Thursday, May 20, 2010

The Buck Stops Here Temporarely

Thursday Story Strip Day

Today's post is pretty poor. I have been showing newspaper and comic strips by Milt Caniff assistants and imitators such as Lee Elias, Ray Bailey, Bill Overgard and Alfred Andriola. But there were more. Many more. Some of these, such as Bill Draut made a fine career out of it. Later in life he developed an inking style of his own, but all through the fifties he inked his work in the Caniff style. I should actually say the Caniff/Sickles style, but actually Draut always was more indebted to Caniff than to Sickles. I don't think he worked as an assistant for Caniff, but he was influenced by him quite early on. Somewhere upstairs I have a drawing Draut did for his army paper when he was a soldier and even then the Caniff influence was pretty obvious. And he was quite a gifted artist, so it's not strange that he was picked tp draw the Sgt. Stony Craig strip, a Terry and the Pirates/Scorchy Smith type war strip, written by a guy called Frank Renfraw and drawn by Don Dixon. Jerry Bails' Who's Who tells us the strip was started in 1937 and was drawn by Dixon until 1940. After that it was taken over by a Gerald Boucher from 1940 to 1944. Bill Draut is credited for 1944 and 1945 and Lin Streeter fro 1945 and 1946. This tells us, that the strip probably didn't start out as a war strip, since there was no war yet in 1937. At least not for the US. It may have been a strip about the army, though. There were strips about the navy and the air force as well, so why not the army. Maybe one of my more knowledgable visitors can educate us. The dates Bails gives us, are not to be taken too literally. I hope that Alan Holtz' Stripper's Guide wil come out soon, so we will have reliable starting and ending dates for most of these strips, but until then we will have to do with these guestimates. In this case, I am sure about the fact they are guestimates, because my samples show Bill Draut signing at least until jan 31 1945. In fact, Swedish blogger Joakim Gunnarson has already devoted some attention to this strip in 2008 and he has samples signed by Bill Draut from March 1945 till June 1946. Unfortunately Joakim didn't show a longer run of his samples, but if he wants to share them I will gladly offer him the space. Until that time you will have to make do with my poor NewspaperArchive copies.

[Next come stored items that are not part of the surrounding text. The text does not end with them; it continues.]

/-- ADVANCE comes back to where it started after each four applications, and not in between. -/
theorem nextCursor_iterate_eq_self_iff (n : Nat) (c : Cursor) : nextCursor^[n] c = c ↔ n % 4 = 0 := by
  have hc := c.isLt
  rw [← BitVec.toNat_inj, nextCursor_iterate_toNat]
  omega

theorem nextCursor_four (c : Cursor) : nextCursor (nextCursor (nextCursor (nextCursor c))) = c :=
  (nextCursor_iterate_eq_self_iff 4 c).2 rfl

/-- Three more applications undo one, so ADVANCE is one to one and onto. -/
theorem nextCursor_bijective : Function.Bijective nextCursor :=
  Function.bijective_iff_has_inverse.2 ⟨nextCursor^[3], nextCursor_four, nextCursor_four⟩

/-! ## A symbol shifted into a slot (R38) -/

theorem slotOf_or (a b : Byte) (i : Nat) : slotOf (a ||| b) i = slotOf a i ||| slotOf b i :=
  BitVec.extractLsb'_or

theorem slotOf_shifted_same (v : Sym) {i : Nat} (hi : i < 4) : slotOf (v.setWidth 8 <<< (2 * i)) i = v := by
  apply BitVec.eq_of_getLsbD_eq
  intro n hn
  have hbit : 2 * i + n < 8 := by omega
  simp [slotOf, hn, hbit]

theorem slotOf_shifted_other (v : Sym) {i j : Nat} (hij : i ≠ j) : slotOf (v.setWidth 8 <<< (2 * j)) i = 0b00#2 := by
  apply BitVec.eq_of_getLsbD_eq
  intro n hn
  have hout : 2 * i + n < 2 * j ∨ 2 ≤ 2 * i + n - 2 * j := by omega
  rcases hout with hbelow | habove
  · simp [slotOf, hbelow]
  · simp [slotOf, BitVec.getLsbD_of_ge v _ habove]

/-! ## WRITE (R74) -/

theorem writeSlot_eq_or (v : Sym) (b : Byte) (c : Cursor) :
    writeSlot v b c = b ||| (v.setWidth 8 <<< (2 * c.toNat)) := by
  rw [writeSlot, shiftOf_toNat]

theorem slotOf_writeSlot_same (v : Sym) (b : Byte) (c : Cursor) :
    slotOf (writeSlot v b c) c.toNat = slotOf b c.toNat ||| v := by
  rw [writeSlot_eq_or, slotOf_or, slotOf_shifted_same v c.isLt]

theorem slotOf_writeSlot_of_zero {v : Sym} {b : Byte} {c : Cursor} (h : slotOf b c.toNat = 0b00#2) :
    slotOf (writeSlot v b c) c.toNat = v := by
  rw [slotOf_writeSlot_same, h, BitVec.zero_or]

theorem slotOf_writeSlot_other (v : Sym) (b : Byte) {c : Cursor} {i : Nat} (h : i ≠ c.toNat) :
    slotOf (writeSlot v b c) i = slotOf b i := by
  rw [writeSlot_eq_or, slotOf_or, slotOf_shifted_other v h, BitVec.or_zero]

theorem writeSlot_end (b : Byte) (c : Cursor) : writeSlot 0b00#2 b c = b := by
  simp [writeSlot_eq_or]

theorem and_writeSlot (v : Sym) (b : Byte) (c : Cursor) : b &&& writeSlot v b c = b := by
  ext i hi
  simp +contextual [writeSlot_eq_or]

/-- Any two writes commute, into the same slot or not: both only OR bits in. -/
theorem writeSlot_comm (v w : Sym) (b : Byte) (c d : Cursor) :
    writeSlot v (writeSlot w b d) c = writeSlot w (writeSlot v b c) d := by
  simp only [writeSlot_eq_or]
  ac_rfl

/-- Four writes into a zero byte, one at each cursor, build the byte of R53. -/
theorem writeSlot_four_eq_byteOf (s0 s1 s2 s3 : Sym) :
    writeSlot s3 (writeSlot s2 (writeSlot s1 (writeSlot s0 0x00#8 0#2) 1#2) 2#2) 3#2 = byteOf s0 s1 s2 s3 := by
  simp [writeSlot_eq_or, byteOf]

/-! ## READ (R75) -/

/-- The four slots that READ gives make up the byte. -/
theorem byteOf_readSlot (b : Byte) :
    byteOf (readSlot b 0#2) (readSlot b 1#2) (readSlot b 2#2) (readSlot b 3#2) = b := by
  simp only [readSlot_eq_slotOf]
  exact byteOf_slotOf b

/-! ## The instructions and the laws that connect them (R71 to R76) -/

/-- Settles O1: twice a cursor is at most 6, so the 3-bit product does not wrap. -/
theorem shiftReturnsTwiceTheCursor : Obligations.ShiftReturnsTwiceTheCursor :=
  fun c _ => ⟨shiftOf c, rfl, shiftOf_toNat c⟩

/-- Settles O2: the 2-bit successor is the one modulo 4, and its order is 4. -/
theorem advanceReturnsTheNextCursor : Obligations.AdvanceReturnsTheNextCursor :=
  ⟨fun c _ => ⟨nextCursor c, rfl, nextCursor_toNat c⟩, nextCursor_four⟩

/-- Settles O3: the byte returned is `writeSlot`, whose lemmas are the corner cases. -/
theorem writeOrsTheSymbolIntoTheSlot : Obligations.WriteOrsTheSymbolIntoTheSlot := by
  intro v b c s
  refine ⟨writeSlot v b c, rfl, writeSlot_eq_or v b c, slotOf_writeSlot_same v b c, slotOf_writeSlot_of_zero,
    fun i _ hne => slotOf_writeSlot_other v b hne, ?noChangeByEnd, and_writeSlot v b c⟩
  case noChangeByEnd =>
    rintro rfl
    exact writeSlot_end b c

/-- Settles O4: what READ returns is the slot, and the slot's value is the quotient and remainder. -/
theorem readExtractsTheSlot : Obligations.ReadExtractsTheSlot := by
  intro b c s
  refine ⟨readSlot b c, rfl, readSlot_eq_slotOf b c, ?_⟩
  rw [readSlot_eq_slotOf, slotOf_toNat]

/-- Settles O5, law by law: READ is `slotOf`, so laws 1 to 3 are those of WRITE on the slots. -/
theorem primitiveLaws : Obligations.PrimitiveLaws := by
  refine ⟨fun b v c => ?readAfterWriteZero, fun b v c => ?readAfterWrite, fun b v c d hne => ?readOtherSlot,
    fun b v w c d => writeSlot_comm v w b c d, fun b => (byteOf_readSlot b).symm, writeSlot_four_eq_byteOf,
    nextCursor_bijective.injective, nextCursor_bijective.surjective, fun c => ⟨nextCursor_four c, ?notInBetween⟩⟩
  case readAfterWriteZero =>
    simp only [readSlot_eq_slotOf]
    exact slotOf_writeSlot_of_zero
  case readAfterWrite =>
    simp only [readSlot_eq_slotOf]
    exact slotOf_writeSlot_same v b c
  case readOtherSlot =>
    simp only [readSlot_eq_slotOf]
    exact slotOf_writeSlot_other v b (mt BitVec.eq_of_toNat_eq hne)
  case notInBetween =>
    have hreturn (n : Nat) := (nextCursor_iterate_eq_self_iff n c).1
    exact ⟨mt (hreturn 1) (by decide), mt (hreturn 2) (by decide), mt (hreturn 3) (by decide)⟩

end Sys2Proof.Machine

/-! PROOFS. The table's rows (spec/41_table_letters.md): the look-ups as membership in the table (R90 to R93), what a row does when
a unit runs it, the packed form of a symbol stream (R158), DEC's pass over a packed stream (R184), and from these the rule of each
row with its worked example. -/

namespace Sys2Proof.Machine

open Config Claims

/-! ## The table in both directions (R90 to R93) -/

theorem table_codes_nodup : (table.map Row.code).Nodup := by
  simpa [table, Function.comp_def] using instrRows_codes_nodup

theorem table_seqs_nodup : (table.map Row.seq).Nodup :=
  .of_map codeWordOf (by rw [List.map_map]; exact table_codeWords_nodup)

theorem fwd_of_row {row : Row} (h : row ∈ table) : fwd row.code = some row.seq := by
  rw [fwd, find?_key_eq table_codes_nodup h, Option.map_some]

theorem rev_of_row {row : Row} (h : row ∈ table) : rev (codeWordOf row.seq) = some row.code := by
  rw [rev, find?_key_eq table_codeWords_nodup h, Option.map_some]

/-- Settles O11: each look-up answers from a row, and of a row the other look-up gives back the key. -/
theorem tableDirectionsMirror : Obligations.TableDirectionsMirror := by
  refine ⟨fun c q h => ?forward, fun w c h => ?reverse⟩
  case forward =>
    obtain ⟨row, hrow, rfl, rfl⟩ := fwd_eq_some h
    exact rev_of_row hrow
  case reverse =>
    obtain ⟨row, hrow, rfl, rfl⟩ := rev_eq_some h
    exact ⟨row.seq, fwd_of_row hrow, rfl⟩

theorem row_seq_dit_or_dah {row : Row} (h : row ∈ table) {v : Sym} (hv : v ∈ row.seq) : v = dit ∨ v = dah := by
  have hsym : ∀ v : Sym, v ≠ symEnd ∧ v ≠ rsv → v = dit ∨ v = dah := by decide
  exact hsym v (row_seq_symbols row h v hv)

theorem row_seq_eq_nil_iff : ∀ row ∈ table, row.seq = [] ↔ row.code = spaceCode := by decide

/-- Settles O12: the keys are those that the look-ups tell apart, and different code words come from different sequences. -/
theorem tableRowsAreInjective : Obligations.TableRowsAreInjective :=
  ⟨table_length, fun _ hrow _ hv => row_seq_dit_or_dah hrow hv, row_seq_eq_nil_iff, table_codes_nodup,
    table_seqs_nodup, table_codeWords_nodup⟩

/-! ## A row run by a unit (R155, R156, R176, R178) -/

theorem mem_instrRows_of_letter {e : Row × (UnitId → Instr)} (h : e ∈ letterRows) : e ∈ instrRows :=
  List.mem_append_left _ (List.mem_append_left _ h)

theorem mem_instrRows_of_digit {e : Row × (UnitId → Instr)} (h : e ∈ digitRows) : e ∈ instrRows :=
  List.mem_append_left _ (List.mem_append_right _ h)

/-- Run by ENC, a row puts its symbols and End (R155, R156). -/
theorem putsSymbols_of_row {e : Row × (UnitId → Instr)} (he : e ∈ instrRows) : PutsSymbols e.2 e.1.seq := by
  intro s hrun hidx hout
  obtain ⟨e', he'⟩ := Enc.putChar_isSome e.1.seq hout
  obtain ⟨p, hp, rfl⟩ := Enc.putChar_eq_some he'
  refine ⟨p, hp, ?_⟩
  rw [exec_of_row e he, runRow_enc_eq_next_iff]
  exact ⟨(Enc.charEnabled_iff _).2 ⟨hrun, hidx⟩, _, he', rfl⟩

theorem Dec.advance_eq_pastSymbol (d : Dec) : d.advance = d.pastSymbol := by
  simp only [Dec.advance, nextCursor_eq_zero]
  rfl

/-- Run by DEC, a row reads the End and emits its code (R176, R178). -/
theorem emitsCode_of_row {e : Row × (UnitId → Instr)} (he : e ∈ instrRows) : EmitsCode e.2 e.1.code := by
  intro s hrun hptr
  rw [exec_of_row e he, runRow_dec_eq_next_iff, Dec.advance_eq_pastSymbol]
  exact ⟨(Dec.symEnabled_iff _).2 ⟨hrun, hptr⟩, rfl⟩

/-- Settles O18: a case of what every row does in ENC. -/
theorem lettersPutTheirSymbolsInEnc : Obligations.LettersPutTheirSymbolsInEnc :=
  (List.forall_iff_forall_mem (l := letterRows)).2 fun _ he => putsSymbols_of_row (mem_instrRows_of_letter he)

/-- Settles O21: a case of what every row does in DEC. -/
theorem lettersEmitTheirCodeInDec : Obligations.LettersEmitTheirCodeInDec :=
  (List.forall_iff_forall_mem (l := letterRows)).2 fun _ he => emitsCode_of_row (mem_instrRows_of_letter he)

/-! ## The packed form of a stream (R53, R158) -/

/-- The bytes that hold a stream of symbols, the unused slots of the last one `00` (R158). -/
def packed : List Sym → Buffer
  | [] => []
  | [s0] => [byteOf s0 symEnd symEnd symEnd]
  | [s0, s1] => [byteOf s0 s1 symEnd symEnd]
  | [s0, s1, s2] => [byteOf s0 s1 s2 symEnd]
  | s0 :: s1 :: s2 :: s3 :: rest => byteOf s0 s1 s2 s3 :: packed rest

/-- The slots that a stream of `n` symbols leaves unused in its last byte (R158, R186). -/
def padding (n : Nat) : Nat := 4 * bytesFor n - n

theorem padding_add_four (n : Nat) : padding (n + 4) = padding n := by
  simp only [padding, bytesFor]
  omega

theorem padding_lt_four (n : Nat) : padding n < 4 := by
  simp only [padding, bytesFor]
  omega

/-- The packed form holds the stream, and `00` after it (R38, R158). -/
theorem slotsOf_packed (q : List Sym) : slotsOf (packed q) = q ++ List.replicate (padding q.length) symEnd := by
  induction q using packed.induct with
  | case1 => rfl
  | case2 | case3 | case4 => simp [packed, slotsOf, slotOf_byteOf, padding, bytesFor, List.replicate]
  | case5 s0 s1 s2 s3 rest ih => simp [packed, slotsOf, slotOf_byteOf, ih, padding_add_four]

/-- PUT where the cursor is inside the last byte (R154). -/
theorem Enc.put_inside (e : Enc) (v : Sym) (pre : Buffer) (b : Byte) {c : Cursor} (hc : c ≠ 0#2) :
    ({ e with out := pre ++ [b], cur := c } : Enc).put v =
      some { e with out := pre ++ [writeSlot v b c], cur := nextCursor c } :=
  Enc.put_at_nonzero _ v hc rfl

/-- Four PUTs from cursor 0 append a byte (R53, R154). -/
theorem Enc.puts_four (s0 s1 s2 s3 : Sym) {e : Enc} (h : e.cur = 0#2) :
    e.puts [s0, s1, s2, s3] = some { e with out := e.out ++ [byteOf s0 s1 s2 s3], cur := 0#2 } := by
  simp [Enc.puts, Enc.put_at_zero _ _ h, Enc.put_inside, nextCursor, ← writeSlot_four_eq_byteOf]

/-- PUT of a stream from cursor 0 appends its packed form (R154, R158). -/
theorem Enc.puts_eq_packed (q : List Sym) {e : Enc} (h : e.cur = 0#2) :
    e.puts q = some { e with out := e.out ++ packed q, cur := BitVec.ofNat 2 q.length } := by
  induction q using packed.induct generalizing e with
  | case1 => simp [Enc.puts, packed, ← h]
  | case2 | case3 | case4 =>
    simp [Enc.puts, packed, Enc.put_at_zero _ _ h, Enc.put_inside, nextCursor, ← writeSlot_four_eq_byteOf, symEnd,
      writeSlot_end]
  | case5 s0 s1 s2 s3 rest ih =>
    have hcur : BitVec.ofNat 2 (rest.length + 4) = BitVec.ofNat 2 rest.length := BitVec.eq_of_toNat_eq (by simp)
    have hsplit : e.puts (s0 :: s1 :: s2 :: s3 :: rest) = _ := Enc.puts_append [s0, s1, s2, s3] rest e
    rw [hsplit, Enc.puts_four s0 s1 s2 s3 h, Option.bind_some, ih rfl]
    simp [packed, hcur]

/-- The work of ENC_CHAR for a character whose PUTs begin at cursor 0 (R155, R156). -/
theorem Enc.charStep_eq_packed {e : Enc} {c : Byte} {q : List Sym} (hc : fwd (foldCode c) = some q) (h : e.cur = 0#2) :
    e.charStep c = some { e with
      idx := e.idx + 1, cur := BitVec.ofNat 2 (streamForm q).length, out := e.out ++ packed (streamForm q) } := by
  simp [Enc.charStep, hc, Enc.putChar, Enc.puts_eq_packed _ h]

/-- ENCODE of one character (R158): its stream packed, and DONE. -/
theorem Enc.pass_singleton {c : Byte} {q : List Sym} (h : fwd (foldCode c) = some q) :
    Enc.pass [c] = some {
      text := [c], idx := 1, cur := BitVec.ofNat 2 (streamForm q).length, out := packed (streamForm q),
      status := .done } := by
  rw [Enc.pass, List.length_singleton, Enc.loop, if_pos (Enc.start_status _), Enc.turn_below rfl,
    Enc.charStep_eq_packed h rfl]
  rfl

/-! ## DEC's pass as its steps over the slots of its input (R39, R184) -/

theorem length_slotsOf (bytes : Buffer) : (slotsOf bytes).length = 4 * bytes.length := by
  induction bytes with
  | nil => rfl
  | cons b rest ih =>
    simp only [slotsOf, List.length_cons, ih]
    omega

/-- Symbol `4i + c` of a packed buffer is slot `c` of byte `i` (R39). -/
theorem getElem?_slotsOf (bytes : Buffer) (i : Nat) {c : Nat} (hc : c < 4) :
    (slotsOf bytes)[4 * i + c]? = bytes[i]?.map (slotOf · c) := by
  induction bytes generalizing i with
  | nil => rfl
  | cons b rest ih =>
    cases i with
    | zero => interval_cases c <;> rfl
    | succ i =>
      rw [show 4 * (i + 1) + c = 4 * i + c + 4 by omega]
      exact ih i

/-- The symbol that (ptr, cur) names is the one at the stream index (R27, R38). -/
theorem Dec.getElem?_symbolIndex (d : Dec) :
    (slotsOf d.inp)[d.symbolIndex]? = d.inp[d.ptr]?.map (slotOf · d.cur.toNat) :=
  getElem?_slotsOf d.inp d.ptr d.cur.isLt

/-- A step that leaves DEC in RUN has read one symbol (R27, R176). -/
theorem Dec.onSymbol_of_run {r : SpaceRule} {d : Dec} {v : Sym} (h : (d.onSymbol r v).status = .run) :
    d.status = .run ∧ (d.onSymbol r v).symbolIndex = d.symbolIndex + 1 := by
  rw [← d.advance_symbolIndex]
  rcases Dec.onSymbol_cases r d v with ⟨_, _, _, hd⟩ | ⟨_, _, hd⟩ | ⟨_, _, hd⟩ | ⟨_, _, _, hd⟩ | ⟨_, _, _, hd⟩ <;>
    rw [hd] at h ⊢
  · exact ⟨h, rfl⟩
  · cases h
  · exact ⟨h, rfl⟩
  · exact ⟨h, rfl⟩
  · cases h

theorem Dec.run_of_foldl_run {r : SpaceRule} {q : List Sym} {d : Dec} (h : (q.foldl (Dec.onSymbol r) d).status = .run) :
    d.status = .run := by
  induction q generalizing d with
  | nil => exact h
  | cons v rest ih => exact (Dec.onSymbol_of_run (ih h)).1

Another reason I find these strips interesting, is because of their relative smal size. It seems to me, that certain artists decied themselves their strips were less noteworthy by chosing to do them at a smaller and less detailed level. That would probably have made them cheaper to make, but it would also have limited their potentil market to the lesser paying papers. A vicious circle, that would inevitably always lead to a lesser quality, a loss of clients and eventually the cancellation of the strip guaranteeing that they would never appear in any of the important books on the histery of the newspaper strip. I will later show strips by George Roussos and Norman Maurer and Paul Reinman that took the same route, ensuring that all four artists (Draut, Roussos, Maurer and Reinman) were not able to leave the comic book ghetto.

These strips run from Dec 1945 to Jan 31 1946, with only a few strips missing.

It was only after I uploaded all these strips, that I remembered that I was supposed to give you the second part of George Tuska's Buck Rogers strip I started last week. It will have to wait another week, I'm afraid.



































Joakim asks how soon after June 1946 Lin Streeter took over the strip. I don't know, but although the art doesn't seem to have changed much, the Draut signature seems to have been dropped by July 1st.

1 comment:

Smurfswacker said...

Even granting him points for just starting out, this strip isn't Bill Draut's finest hour. The massed shadows seem less like artistic statements than shortcuts to save work. Practically no backgrounds, repetitive layouts...if this was the best he could do in 1948, Draut sure grew a helluva lot in the few years between Stony Craig and Prize Comics.

I wonder if the fact that Stony Craig was one ugly mugg contributed to the strip's failure.